/-- VFP11 loads, stores and two-register transfers (R866, R867). -/
noncomputable def decodeVfp110 (c : Cond) (w : Word) : Decoded :=
  if w &&& 0x0F300F00#32 = 0x0D100A00#32 then .instr (.flds c (w.getLsbD 23) (w.getLsbD 22) (field w 16 4) (field w 12 4) (field w 0 8)) else
  if w &&& 0x0F700F00#32 = 0x0D100B00#32 then .instr (.fldd c (w.getLsbD 23) (field w 16 4) (field w 12 4) (field w 0 8)) else
  if w &&& 0x0F300F00#32 = 0x0D000A00#32 then .instr (.fsts c (w.getLsbD 23) (w.getLsbD 22) (field w 16 4) (field w 12 4) (field w 0 8)) else
  if w &&& 0x0F700F00#32 = 0x0D000B00#32 then .instr (.fstd c (w.getLsbD 23) (field w 16 4) (field w 12 4) (field w 0 8)) else
  if w &&& 0x0F900F00#32 = 0x0C900A00#32 then .instr (.fldmsIa c (w.getLsbD 22) (w.getLsbD 21) (field w 16 4) (field w 12 4) (field w 0 8)) else
  if w &&& 0x0FB00F00#32 = 0x0D300A00#32 then .instr (.fldmsDb c (w.getLsbD 22) (field w 16 4) (field w 12 4) (field w 0 8)) else
  if w &&& 0x0FD00F01#32 = 0x0C900B00#32 then .instr (.fldmdIa c (w.getLsbD 21) (field w 16 4) (field w 12 4) (field w 1 7)) else
  if w &&& 0x0FF00F01#32 = 0x0D300B00#32 then .instr (.fldmdDb c (field w 16 4) (field w 12 4) (field w 1 7)) else
  if w &&& 0x0FD00F01#32 = 0x0C900B01#32 then .instr (.fldmxIa c (w.getLsbD 21) (field w 16 4) (field w 12 4) (field w 1 7)) else
  if w &&& 0x0FF00F01#32 = 0x0D300B01#32 then .instr (.fldmxDb c (field w 16 4) (field w 12 4) (field w 1 7)) else
  if w &&& 0x0F900F00#32 = 0x0C800A00#32 then .instr (.fstmsIa c (w.getLsbD 22) (w.getLsbD 21) (field w 16 4) (field w 12 4) (field w 0 8)) else
  if w &&& 0x0FB00F00#32 = 0x0D200A00#32 then .instr (.fstmsDb c (w.getLsbD 22) (field w 16 4) (field w 12 4) (field w 0 8)) else
  if w &&& 0x0FD00F01#32 = 0x0C800B00#32 then .instr (.fstmdIa c (w.getLsbD 21) (field w 16 4) (field w 12 4) (field w 1 7)) else
  if w &&& 0x0FF00F01#32 = 0x0D200B00#32 then .instr (.fstmdDb c (field w 16 4) (field w 12 4) (field w 1 7)) else
  if w &&& 0x0FD00F01#32 = 0x0C800B01#32 then .instr (.fstmxIa c (w.getLsbD 21) (field w 16 4) (field w 12 4) (field w 1 7)) else
  if w &&& 0x0FF00F01#32 = 0x0D200B01#32 then .instr (.fstmxDb c (field w 16 4) (field w 12 4) (field w 1 7)) else
  if w &&& 0x0FF00FF0#32 = 0x0C400B10#32 then .instr (.fmdrr c (field w 16 4) (field w 12 4) (field w 0 4)) else
  if w &&& 0x0FF00FF0#32 = 0x0C500B10#32 then .instr (.fmrrd c (field w 16 4) (field w 12 4) (field w 0 4)) else
  if w &&& 0x0FF00FD0#32 = 0x0C400A10#32 then .instr (.fmsrr c (field w 16 4) (field w 12 4) (w.getLsbD 5) (field w 0 4)) else
  if w &&& 0x0FF00FD0#32 = 0x0C500A10#32 then .instr (.fmrrs c (field w 16 4) (field w 12 4) (w.getLsbD 5) (field w 0 4)) else
  decodeClass110 c w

++++++++++

What you should do: Reproduce exactly the line bearing "if w &&& 0x0FD00F01#32 = 0x0C900B00#32" and all the lines that come after it in the records above; add nothing.

Solution for this problem:
  if w &&& 0x0FD00F01#32 = 0x0C900B00#32 then .instr (.fldmdIa c (w.getLsbD 21) (field w 16 4) (field w 12 4) (field w 1 7)) else
  if w &&& 0x0FF00F01#32 = 0x0D300B00#32 then .instr (.fldmdDb c (field w 16 4) (field w 12 4) (field w 1 7)) else
  if w &&& 0x0FD00F01#32 = 0x0C900B01#32 then .instr (.fldmxIa c (w.getLsbD 21) (field w 16 4) (field w 12 4) (field w 1 7)) else
  if w &&& 0x0FF00F01#32 = 0x0D300B01#32 then .instr (.fldmxDb c (field w 16 4) (field w 12 4) (field w 1 7)) else
  if w &&& 0x0F900F00#32 = 0x0C800A00#32 then .instr (.fstmsIa c (w.getLsbD 22) (w.getLsbD 21) (field w 16 4) (field w 12 4) (field w 0 8)) else
  if w &&& 0x0FB00F00#32 = 0x0D200A00#32 then .instr (.fstmsDb c (w.getLsbD 22) (field w 16 4) (field w 12 4) (field w 0 8)) else
  if w &&& 0x0FD00F01#32 = 0x0C800B00#32 then .instr (.fstmdIa c (w.getLsbD 21) (field w 16 4) (field w 12 4) (field w 1 7)) else
  if w &&& 0x0FF00F01#32 = 0x0D200B00#32 then .instr (.fstmdDb c (field w 16 4) (field w 12 4) (field w 1 7)) else
  if w &&& 0x0FD00F01#32 = 0x0C800B01#32 then .instr (.fstmxIa c (w.getLsbD 21) (field w 16 4) (field w 12 4) (field w 1 7)) else
  if w &&& 0x0FF00F01#32 = 0x0D200B01#32 then .instr (.fstmxDb c (field w 16 4) (field w 12 4) (field w 1 7)) else
  if w &&& 0x0FF00FF0#32 = 0x0C400B10#32 then .instr (.fmdrr c (field w 16 4) (field w 12 4) (field w 0 4)) else
  if w &&& 0x0FF00FF0#32 = 0x0C500B10#32 then .instr (.fmrrd c (field w 16 4) (field w 12 4) (field w 0 4)) else
  if w &&& 0x0FF00FD0#32 = 0x0C400A10#32 then .instr (.fmsrr c (field w 16 4) (field w 12 4) (w.getLsbD 5) (field w 0 4)) else
  if w &&& 0x0FF00FD0#32 = 0x0C500A10#32 then .instr (.fmrrs c (field w 16 4) (field w 12 4) (w.getLsbD 5) (field w 0 4)) else
  decodeClass110 c w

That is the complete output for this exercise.